WORK REQUEST - Each entry below has to be written out again exactly.

Segment Start: SUPPLIED RECORDS

-- ==== Sys2Proof/Machine/Boot.lean ====
section
/-! DEFINITION. Supplies, reset pins and reference clocks; the boot of the steward, its restart, recovery mode; what each loses (R23,
R255, R256, R288, R291, R336, R376, R384, R385, R388 to R393). -/

namespace Sys2Proof.Machine

/-! Firmware slots and the boot record (R375, R376). -/

/-- Writes the boot record: the older copy, with the next sequence number (R376). -/
def FwState.write (f : FwState) (r : BootRec) : FwState :=
  let r := { r with seq := (f.record.seq + 1) % 2 ^ 32 }
  if f.recA.seq < f.recB.seq then { f with recA := r } else { f with recB := r }

/-- The slot's components stand as the boot record's hashes say, and its security version is not below the counter (R382, R384). -/
def State.slotGood (s : State) (n : Nat) : Bool :=
  let x := s.fw.slot n
  !x.bad && s.fused.security ≤ x.security && (List.range 5).all fun c =>
    Config.sha384 (x.comp c).bytes == (x.comp c).toHash

/-! What is lost (R255, R256, R277, R333). -/

/-- A volatile object of a unit on 12 V. -/
def unitObject (key : Nat) : Bool :=
  let ix := key / 65536
  let mine := (0x4100 ≤ ix && ix < 0x7000) || (0x8100 ≤ ix && ix < 0xA000)
  mine && match objInfo key with
    | some o => o.pers == 0
    | none => false

/-- Every source's transaction is aborted, and the steward's own commits are dropped (R277). -/
def State.abortAll (s : State) (reason : Nat) : State :=
  let s := (List.range 5).foldl (fun s n => s.abortTxn n reason) s
  { s with txn := { s.txn with
    queue := [], own := []
    holder := match s.txn.current with
      | some c => if c.step = .sent then s.txn.holder else s.txn.holder.filter fun h => h.2 != ownHolder
      | none => s.txn.holder.filter fun h => h.2 != ownHolder
    current := match s.txn.current with
      | some c => if c.step = .sent then some c else none
      | none => none } }

/-- The ports that the host has fenced stand fenced whatever else holds (R236, R256). -/
def State.fencesShown (s : State) : State :=
  (List.range 256).foldl (fun s sp => if bit (s.ob Ob.port_fence) (sp / 8) then s.putObe Ob.port_state sp 6 else s) s

/-- Every tile, router, bridge and port-die unit loses its state, and every volatile object of theirs; open transactions and jobs end
with them (R277, R333). The fabric clocks stop with their PLLs. -/
def State.unitsLost (s : State) : State :=
  let s := (List.range 4).foldl (fun (s : State) d => s.putObe Ob.die_clock d 0) (s.abortAll 11)
  let s := (List.range 6).foldl (fun (s : State) d => s.putObe Ob.throttle_state d 0) s
  let s := { s with
    tiles := [], routers := [], net := [], dies := [], jobs := [], migs := []
    txn := { txns := s.txn.txns, lastApplied := 0 }
    test := { s.test with slots := [] }
    power := { s.power with
      cmds := [], entering := none, lastGrant := [], idleSince := s.now, throttled := [], coolFor := [], overLimit := false }
    host := { s.host with queues := [], doorbells := [], bar2Writes := [], bar2Data := [] }
    boot := { s.boot with routersUp := false, meadowsUp := false, stageWork := false, fusedApplied := false }
    dict := { s.dict with vals := s.dict.vals.filter fun x => !unitObject (x.1 / 65536) } }
  s.fencesShown

/-- Volatile values take their defaults, stored ones are loaded (R255, R256). A settings erase that has been asked for takes place at
a cold start, and removes the commissioning record (R269, R314). -/
def State.reload (s : State) (cold : Bool) : State :=
  let wipe := cold && s.dict.eraseNext
  let s := if wipe then { s with dict := { s.dict with stored := [], storedOld := none, eraseNext := false } } else s
  let vals := s.loadedVals
  let vals := if wipe then vals.put none (elemKey Ob.commission_slot 0) none else vals
  ({ s with
    txn := {}, dict := { s.dict with vals, journalDue := false }, boot := { s.boot with proposal := none } }).fencesShown

/-- The PCIe link is down. -/
def State.linkOff (s : State) : State := { s with host := { s.host with linkUp := false } }

/-- Port die W's mailbox is as after its own reset (R265). -/
def State.mailboxReset (s : State) : State :=
  { s with dict := { s.dict with mbBuf := [], mbBusy := false, mbDone := false, mbIe := false, mbVector := 0, mbRefused := 0 } }

/-- Every 12 V load is off: the module stands as in M4, with cisterns lost (R371, R389). -/
def State.loadsOff (s : State) : State :=
  let s := s.unitsLost.linkOff.mailboxReset
  { s with pins := { s.pins with loadsOn := false, mainPg := false } }.putOb Ob.module_state 4

/-- D6 (R333, R291): every unit on 12 V; volatile objects take their defaults, stored values stand, those not yet in the journal
included; stages 1 and 2 are to run again. A hold ends (R296), and a lost reference clock is back (R393). -/
def State.d6 (s : State) : State :=
  let s := if s.dict.journalDue then s.journalSettings else s
  let s := (List.range 4).foldl State.endSession s.unitsLost
  let s := ((s.reload false).linkOff.mailboxReset).runComps [1, 2, 4]
  { s with
    pins := { s.pins with loadsOn := false, mainPg := false, lostClks := [] }
    power := { lastRepeat := s.power.lastRepeat, badSensors := s.power.badSensors }
    fw := { s.fw with fetching := false }
    boot := { s.boot with held := false } }

/-! Stage status (R291). -/

/-- Bring-up stands at a stage with its status: state and reason. -/
def State.stageAt (s : State) (stage state reason : Nat) : State :=
  (s.putOb Ob.bringup_stage stage).putOb Ob.bringup_status
    (stage + fld state 4 + fld reason 8 + fld (s.now % 2 ^ 64) 64 + fld (s.now % 2 ^ 64) 128)

/-- Stage 1 begins once stage 0 is done and 12 V and MOD_RESET_N hold, not in M4 (R288, R388). -/
def State.stage1Due (s : State) : State :=
  if s.stageNow = (0, 1) ∧ s.boot.steward = .running ∧ s.pins.mainGood ∧ s.pins.modResetN ∧ !s.pins.loadsOn ∧ s.ob Ob.module_state ≠ 4 then
    s.stageBegin 1
  else s

/-- A stage that has begun is done; one that ends with its beginning begins and ends now. -/
def State.stageOver (s : State) (n : Nat) : State := if s.stageNow.1 = n ∧ s.stageNow.2 ≠ 1 then s.stageEnd 1 0 else s.stageAt n 1 0

/-! The boot ROM (R384, R385). -/

/-- The recovery endpoint's sub-port trains (R385): port 0 sub-port 0, with 12 V good, in its stored mode, where the stored root hash is
not zero. -/
def State.recoveryPort (s : State) : State :=
  if s.boot.steward = .recovery ∧ s.pins.loadsOn ∧ s.ob Ob.fm_root_hash ≠ 0 ∧ s.obe Ob.port_mode 0 ≠ 0 then s.putObe Ob.port_state 0 1
  else s

/-- Recovery mode (R385): `cause` 0 RECOVERY_N, 1 failed boots. -/
def State.enterRecovery (s : State) (cause : Nat) : State :=
  let s := { s.unitsLost with boot := { s.unitsLost.boot with steward := .recovery } }
  let s := { s with fw := s.fw.write { s.fw.record with recovery := true } }
  s.recoveryPort.raise { kind := 0x0A03, unitClass := 5, detail := cause }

Segment End: SUPPLIED RECORDS

WRITTEN SOLUTION -
-- ==== Sys2Proof/Machine/Boot.lean ====
section
/-! DEFINITION. Supplies, reset pins and reference clocks; the boot of the steward, its restart, recovery mode; what each loses (R23,
R255, R256, R288, R291, R336, R376, R384, R385, R388 to R393). -/

namespace Sys2Proof.Machine

/-! Firmware slots and the boot record (R375, R376). -/

/-- Writes the boot record: the older copy, with the next sequence number (R376). -/
def FwState.write (f : FwState) (r : BootRec) : FwState :=
  let r := { r with seq := (f.record.seq + 1) % 2 ^ 32 }
  if f.recA.seq < f.recB.seq then { f with recA := r } else { f with recB := r }

/-- The slot's components stand as the boot record's hashes say, and its security version is not below the counter (R382, R384). -/
def State.slotGood (s : State) (n : Nat) : Bool :=
  let x := s.fw.slot n
  !x.bad && s.fused.security ≤ x.security && (List.range 5).all fun c =>
    Config.sha384 (x.comp c).bytes == (x.comp c).toHash

/-! What is lost (R255, R256, R277, R333). -/

/-- A volatile object of a unit on 12 V. -/
def unitObject (key : Nat) : Bool :=
  let ix := key / 65536
  let mine := (0x4100 ≤ ix && ix < 0x7000) || (0x8100 ≤ ix && ix < 0xA000)
  mine && match objInfo key with
    | some o => o.pers == 0
    | none => false

/-- Every source's transaction is aborted, and the steward's own commits are dropped (R277). -/
def State.abortAll (s : State) (reason : Nat) : State :=
  let s := (List.range 5).foldl (fun s n => s.abortTxn n reason) s
  { s with txn := { s.txn with
    queue := [], own := []
    holder := match s.txn.current with
      | some c => if c.step = .sent then s.txn.holder else s.txn.holder.filter fun h => h.2 != ownHolder
      | none => s.txn.holder.filter fun h => h.2 != ownHolder
    current := match s.txn.current with
      | some c => if c.step = .sent then some c else none
      | none => none } }

/-- The ports that the host has fenced stand fenced whatever else holds (R236, R256). -/
def State.fencesShown (s : State) : State :=
  (List.range 256).foldl (fun s sp => if bit (s.ob Ob.port_fence) (sp / 8) then s.putObe Ob.port_state sp 6 else s) s

/-- Every tile, router, bridge and port-die unit loses its state, and every volatile object of theirs; open transactions and jobs end
with them (R277, R333). The fabric clocks stop with their PLLs. -/
def State.unitsLost (s : State) : State :=
  let s := (List.range 4).foldl (fun (s : State) d => s.putObe Ob.die_clock d 0) (s.abortAll 11)
  let s := (List.range 6).foldl (fun (s : State) d => s.putObe Ob.throttle_state d 0) s
  let s := { s with
    tiles := [], routers := [], net := [], dies := [], jobs := [], migs := []
    txn := { txns := s.txn.txns, lastApplied := 0 }
    test := { s.test with slots := [] }
    power := { s.power with
      cmds := [], entering := none, lastGrant := [], idleSince := s.now, throttled := [], coolFor := [], overLimit := false }
    host := { s.host with queues := [], doorbells := [], bar2Writes := [], bar2Data := [] }
    boot := { s.boot with routersUp := false, meadowsUp := false, stageWork := false, fusedApplied := false }
    dict := { s.dict with vals := s.dict.vals.filter fun x => !unitObject (x.1 / 65536) } }
  s.fencesShown

/-- Volatile values take their defaults, stored ones are loaded (R255, R256). A settings erase that has been asked for takes place at
a cold start, and removes the commissioning record (R269, R314). -/
def State.reload (s : State) (cold : Bool) : State :=
  let wipe := cold && s.dict.eraseNext
  let s := if wipe then { s with dict := { s.dict with stored := [], storedOld := none, eraseNext := false } } else s
  let vals := s.loadedVals
  let vals := if wipe then vals.put none (elemKey Ob.commission_slot 0) none else vals
  ({ s with
    txn := {}, dict := { s.dict with vals, journalDue := false }, boot := { s.boot with proposal := none } }).fencesShown

/-- The PCIe link is down. -/
def State.linkOff (s : State) : State := { s with host := { s.host with linkUp := false } }

/-- Port die W's mailbox is as after its own reset (R265). -/
def State.mailboxReset (s : State) : State :=
  { s with dict := { s.dict with mbBuf := [], mbBusy := false, mbDone := false, mbIe := false, mbVector := 0, mbRefused := 0 } }

/-- Every 12 V load is off: the module stands as in M4, with cisterns lost (R371, R389). -/
def State.loadsOff (s : State) : State :=
  let s := s.unitsLost.linkOff.mailboxReset
  { s with pins := { s.pins with loadsOn := false, mainPg := false } }.putOb Ob.module_state 4

/-- D6 (R333, R291): every unit on 12 V; volatile objects take their defaults, stored values stand, those not yet in the journal
included; stages 1 and 2 are to run again. A hold ends (R296), and a lost reference clock is back (R393). -/
def State.d6 (s : State) : State :=
  let s := if s.dict.journalDue then s.journalSettings else s
  let s := (List.range 4).foldl State.endSession s.unitsLost
  let s := ((s.reload false).linkOff.mailboxReset).runComps [1, 2, 4]
  { s with
    pins := { s.pins with loadsOn := false, mainPg := false, lostClks := [] }
    power := { lastRepeat := s.power.lastRepeat, badSensors := s.power.badSensors }
    fw := { s.fw with fetching := false }
    boot := { s.boot with held := false } }

/-! Stage status (R291). -/

/-- Bring-up stands at a stage with its status: state and reason. -/
def State.stageAt (s : State) (stage state reason : Nat) : State :=
  (s.putOb Ob.bringup_stage stage).putOb Ob.bringup_status
    (stage + fld state 4 + fld reason 8 + fld (s.now % 2 ^ 64) 64 + fld (s.now % 2 ^ 64) 128)

/-- Stage 1 begins once stage 0 is done and 12 V and MOD_RESET_N hold, not in M4 (R288, R388). -/
def State.stage1Due (s : State) : State :=
  if s.stageNow = (0, 1) ∧ s.boot.steward = .running ∧ s.pins.mainGood ∧ s.pins.modResetN ∧ !s.pins.loadsOn ∧ s.ob Ob.module_state ≠ 4 then
    s.stageBegin 1
  else s

/-- A stage that has begun is done; one that ends with its beginning begins and ends now. -/
def State.stageOver (s : State) (n : Nat) : State := if s.stageNow.1 = n ∧ s.stageNow.2 ≠ 1 then s.stageEnd 1 0 else s.stageAt n 1 0

/-! The boot ROM (R384, R385). -/

/-- The recovery endpoint's sub-port trains (R385): port 0 sub-port 0, with 12 V good, in its stored mode, where the stored root hash is
not zero. -/
def State.recoveryPort (s : State) : State :=
  if s.boot.steward = .recovery ∧ s.pins.loadsOn ∧ s.ob Ob.fm_root_hash ≠ 0 ∧ s.obe Ob.port_mode 0 ≠ 0 then s.putObe Ob.port_state 0 1
  else s

/-- Recovery mode (R385): `cause` 0 RECOVERY_N, 1 failed boots. -/
def State.enterRecovery (s : State) (cause : Nat) : State :=
  let s := { s.unitsLost with boot := { s.unitsLost.boot with steward := .recovery } }
  let s := { s with fw := s.fw.write { s.fw.record with recovery := true } }
  s.recoveryPort.raise { kind := 0x0A03, unitClass := 5, detail := cause }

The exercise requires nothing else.